Mülheim an der Ruhr. .
30 Stunden Arbeit bei gleichem Lohn? Die Idee hat was, denkt so mancher Arbeitnehmer und wähnt sich schon halb in der Hängematte. Doch der von über 100 Wissenschaftlern, Politikern und Gewerkschaftern in einem offenen Brief formulierte Vorschlag, der zu geringerer Arbeitslosigkeit führen soll, stößt längst nicht bei allen Mülheimer Experten auf Gegenliebe.
„Unter den jetzigen Bedingungen, am Rande einer Rezession, ist das keine kluge Forderung“, sagt etwa Prof. Dr.

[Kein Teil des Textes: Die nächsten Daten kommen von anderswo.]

/-- The table of R27: every item holds its value by construction, and memory lists nothing. -/
theorem freshWith_construct (cfg : Config) : FreshWith cfg [] .off (State.construct cfg) where
  config := rfl
  regs r := by simp [State.reg, State.construct]
  pc := rfl
  index := rfl
  sp := rfl
  stack k := by simp [State.construct]
  dt := rfl
  st := rfl
  font g j := constructedByte_glyph cfg.font g j
  program _ h := nomatch h
  zeros _ ha _ _ := constructedByte_above_font cfg.font ha
  keys k := by simp [State.key, State.construct]
  blank _ _ hin := if_pos hin
  programSize := rfl
  runState := rfl
  frameStep := rfl

/-- Settles O9: `construct` accepts the configuration, and the machine it gives is as the table of R27. -/
theorem constructionGivesTheResetTable : Obligations.ConstructionGivesTheResetTable := fun cfg h =>
  ⟨State.construct cfg, if_pos h, freshWith_construct cfg⟩

theorem coreStep_hostUnchanged {s t : State} (h : coreStep s = .next t) : HostUnchanged s t := by
  obtain ⟨w, i, -, -, h⟩ := coreStep_cases h
  exact (exec_writesOnly h).host

/-- Settles O55, by what a step can do: only the end of the program writes `runState`. -/
theorem stepsNeverWriteTheHostsItems : Obligations.StepsNeverWriteTheHostsItems := by
  intro s t h
  obtain ⟨hrun, ⟨-, rfl⟩ | ⟨-, u, hu, rfl⟩ | ⟨-, -, -, -, rfl⟩⟩ := step_cases h
  · exact ⟨rfl, rfl, rfl, hrun, .inr rfl⟩
  · obtain ⟨hcfg, -, hsize, hstate, -, hrom⟩ := coreStep_hostUnchanged hu
    simp [hcfg, hsize, hrom, hstate, hrun]
  · simp [hrun]

end Sys2Proof.Machine
end

section
/-! PROOFS. The fetch (R44, R47) and dispatch (R60): what makes a Step raise before a handler runs, and what a fetch
reads after a block store over the next instruction (R52). -/

namespace Sys2Proof.Machine

variable {s t : State}

/-! ### Raising before the handler -/

/-- At 4095 and beyond the second byte of the word lies outside memory (R47). -/
theorem coreStep_outside (h : 4095 ≤ s.pc.toNat) : coreStep s = .fault (.invalidAddress s.pc.toNat) := by
  unfold coreStep
  rw [fetch_outside h]
  rfl

/-- Inside memory the Step is the dispatch of the word at `pc` (R60). -/
theorem coreStep_inside (h : s.pc.toNat ≤ 4094) : coreStep s = runWord (wordAtPc s) s := by
  unfold coreStep
  rw [fetch_inside h]
  rfl

theorem runWord_illegal {w : Word} {e : DecodeError} (h : decode w = .error e) :
    runWord w s = .fault (.invalidOpcode w) := by
  unfold runWord
  rw [h]
  rfl

/-- FAULT_POLICY = halt hands on whatever the core's Step raises (R186). -/
theorem step_fault_of_halt {f : Fault} (hs : StepEnabled s) (hp : s.cfg.faultPolicy = .halt)
    (h : coreStep s = .fault f) : step s = .fault f := by
  obtain ⟨hrun, hpc⟩ := hs
  rw [step_enabled hrun hpc, h]
  unfold afterStep
  rw [hp]

/-- Settles O14: the core's Step raises at the fetch, or at dispatch, and the policy hands the fault on. -/
theorem fetchAndDispatchRaiseBeforeTheHandler : Obligations.FetchAndDispatchRaiseBeforeTheHandler := by
  intro s hs hp
  constructor
  · intro hpc
    exact step_fault_of_halt hs hp (coreStep_outside hpc)
  · intro hpc hw
    exact step_fault_of_halt hs hp ((coreStep_inside hpc).trans (runWord_illegal hw))

/-! ### Fetching what a block store left -/

/-- A block store that completes has all its bytes inside memory, and each reads back as the register stored there
(R165). -/
theorem execStoreRegs_reads {x r : Reg} (h : execStoreRegs x s = .next t) (hr : r ≤ x) :
    s.index.toNat + r.val < 4096 ∧ t.memRead (s.index.toNat + r.val) = s.reg r := by
  obtain ⟨hle, hmem⟩ := execStoreRegs_mem h
  have hcfg : t.cfg = s.cfg := (writesOnly_execStoreRegs h).host.1
  have hlt : r.val < (regsUpTo x s).length := by
    rw [length_regsUpTo]
    exact Nat.lt_succ_of_le hr
  refine ⟨by unfold memSize at hle; omega, ?_⟩
  unfold State.memRead
  rw [hcfg, hmem, Memory.read_writeBytes_inside _ _ _ _ _ hlt, getElem_regsUpTo]

/-- Settles O54: the fetch reads the two bytes at `pc`, which are the registers that the block store left there. -/
theorem aStoreIsSeenByTheNextFetch : Obligations.AStoreIsSeenByTheNextFetch := by
  intro s t x hi lo h hhi hlo hpc hpc1
  obtain ⟨-, hhigh⟩ := execStoreRegs_reads h hhi
  obtain ⟨hlt, hlow⟩ := execStoreRegs_reads h hlo
  rw [fetch_inside (by omega), hpc1, hpc, hhigh, hlow]

end Sys2Proof.Machine
end

section
/-! PROOFS. The fields of a word (R62) and dispatch (R65 to R67): which row a word selects, and which words select
none. -/

namespace Sys2Proof

/-! ### The fields as numbers -/

/-- The places of R62, as divisions and remainders of the word. -/
theorem cut_toNat (w : Word) : (cut w).cls.toNat = w.toNat / 4096 ∧ (cut w).x.toNat = w.toNat / 256 % 16 ∧
    (cut w).y.toNat = w.toNat / 16 % 16 ∧ (cut w).n.toNat = w.toNat % 16 ∧ (cut w).nn.toNat = w.toNat % 256 ∧
    (cut w).nnn.toNat = w.toNat % 4096 := by
  simp only [cut, BitVec.extractLsb'_toNat, Nat.shiftRight_eq_div_pow, Nat.reducePow, Nat.div_one, and_true]
  omega

/-- Settles O1: the fields as numbers, and the word as its four nibbles. -/
theorem fieldsAreCutAsTheSpecPlacesThem : Obligations.FieldsAreCutAsTheSpecPlacesThem := by
  intro w
  obtain ⟨hcls, hx, hy, hn, hnn, hnnn⟩ := cut_toNat w
  exact ⟨hcls, hx, hy, hn, hnn, hnnn, (nibbles_of_word w).symm⟩

/-! ### No word matches two rows -/

/-- Two nibbles of patterns that are fixed at different values. -/
def nibblesClash : Option Nibble → Option Nibble → Bool
  | some j, some k => j != k
  | _, _ => false

/-- Some nibble of the two patterns is fixed at different values. -/
def OpRow.clash (r p : OpRow) : Bool :=
  r.cls != p.cls || nibblesClash r.x p.x || nibblesClash r.y p.y || nibblesClash r.n p.n

theorem row_eq_or_clash : ∀ r ∈ opcodeMap, ∀ p ∈ opcodeMap, r.row = p.row ∨ r.clash p = true := by decide

theorem opcodeMap_row_nodup : (opcodeMap.map OpRow.row).Nodup := by decide

theorem nibblesClash_eq_false {p q : Option Nibble} {b : Nibble} (hp : nibbleMatches p b = true)
    (hq : nibbleMatches q b = true) : nibblesClash p q = false := by
  cases p with
  | none => rfl
  | some j =>
    cases q with
    | none => rfl
    | some k => simp_all [nibbleMatches, nibblesClash]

Werner A. Halver, Dekan des Fachbereichs Wirtschaft an der Hochschule Ruhr West. Die Arbeitsproduktivität steige nicht sehr an, die Löhne aber holten auf. „Die Unternehmen sind schon höher belastet durch die Arbeitskosten; noch mehr können sie nicht auffangen.“ In den vergangenen Jahren sei die Produktivität des Einzelnen – über alle Branchen – jährlich um 1,5 % gestiegen. Dieser Gewinn sei „die Masse, die man verfrühstücken kann“, so Halver, und entspreche den Lohnsteigerungen. Wolle man nun mehr Menschen einstellen, sei das nur durch geringere Lohnzuschläge möglich.
"Wenn´s klappt, wäre es angenehm"
Michael J. Walter, Vorstandsvorsitzender der Unternehmerverbandsgruppe, lehnt die Initiative ab. Andernfalls stiegen Arbeitskosten drastisch; Folgen seien ein Verlust der Wettbewerbsfähigkeit und ein Abbau von Beschäftigung. Die Initiatoren hätten offenbar „noch nicht mitbekommen, dass Fachkräfte händeringend gesucht werden“. Grund für Arbeitslosigkeit sei oft mangelnde Qualifizierung.
Ein Argument, das auch Ulrich Schreyer, Geschäftsführer des Diakoniewerks Arbeit und Kultur, anführt: „Das Volumen der Arbeitslosen ist nur ein Faktor; ihre Qualifikation ist ein anderer, entscheidender.“ Er sei skeptisch, dass die aufgestellte Rechnung aufgehe – „aber wenn’s klappt, wäre es angenehm“.
Falscher Zeitpunkt
Pietro Bazzoli, Betriebsratsvorsitzender bei Siemens, wünscht sich vor allem eins: „einen Blumenstrauß an Arbeitszeit-Maßnahmen“. Flexibilität sei das Gebot der Stunde; so seien für Eltern vielleicht 30 Stunden interessant, für andere Menschen hingegen 50 Stunden. Bazzoli bezweifelt, dass alle Arbeitnehmer vollen Lohnausgleich befürworten: „Die wissen schon, dass ein Unternehmen kein Sozialverband ist.“
„Für mich wäre es ein Traum“, sagt Dieter Hillebrand. Der DGB-Regionsvorsitzende hält das Ansinnen für gut, doch komme es zu einem falschen Zeitpunkt. „Im Moment spielt diese Diskussion in den Gewerkschaften keine Rolle; wir hatten aktuell so viele Krisen, da ging es vor allem um Beschäftigungssicherung.“ In den 1980-ern aber, da hätte es für Ideen wie diese eine Chance gegeben.
Apropos 80er: In denen kämpfte Ulrich Dörr an der Spitze der örtlichen IG Metall um die 35-Stunden-Woche. Und die ist noch immer sein Thema: „Sie muss flächendeckend eingeführt werden“, fordert er. Erst wenn tatsächlich in jeder Branche verlässlich nur noch 35 Stunden gearbeitet werden, sei die Zeit reif für nächste Schritte.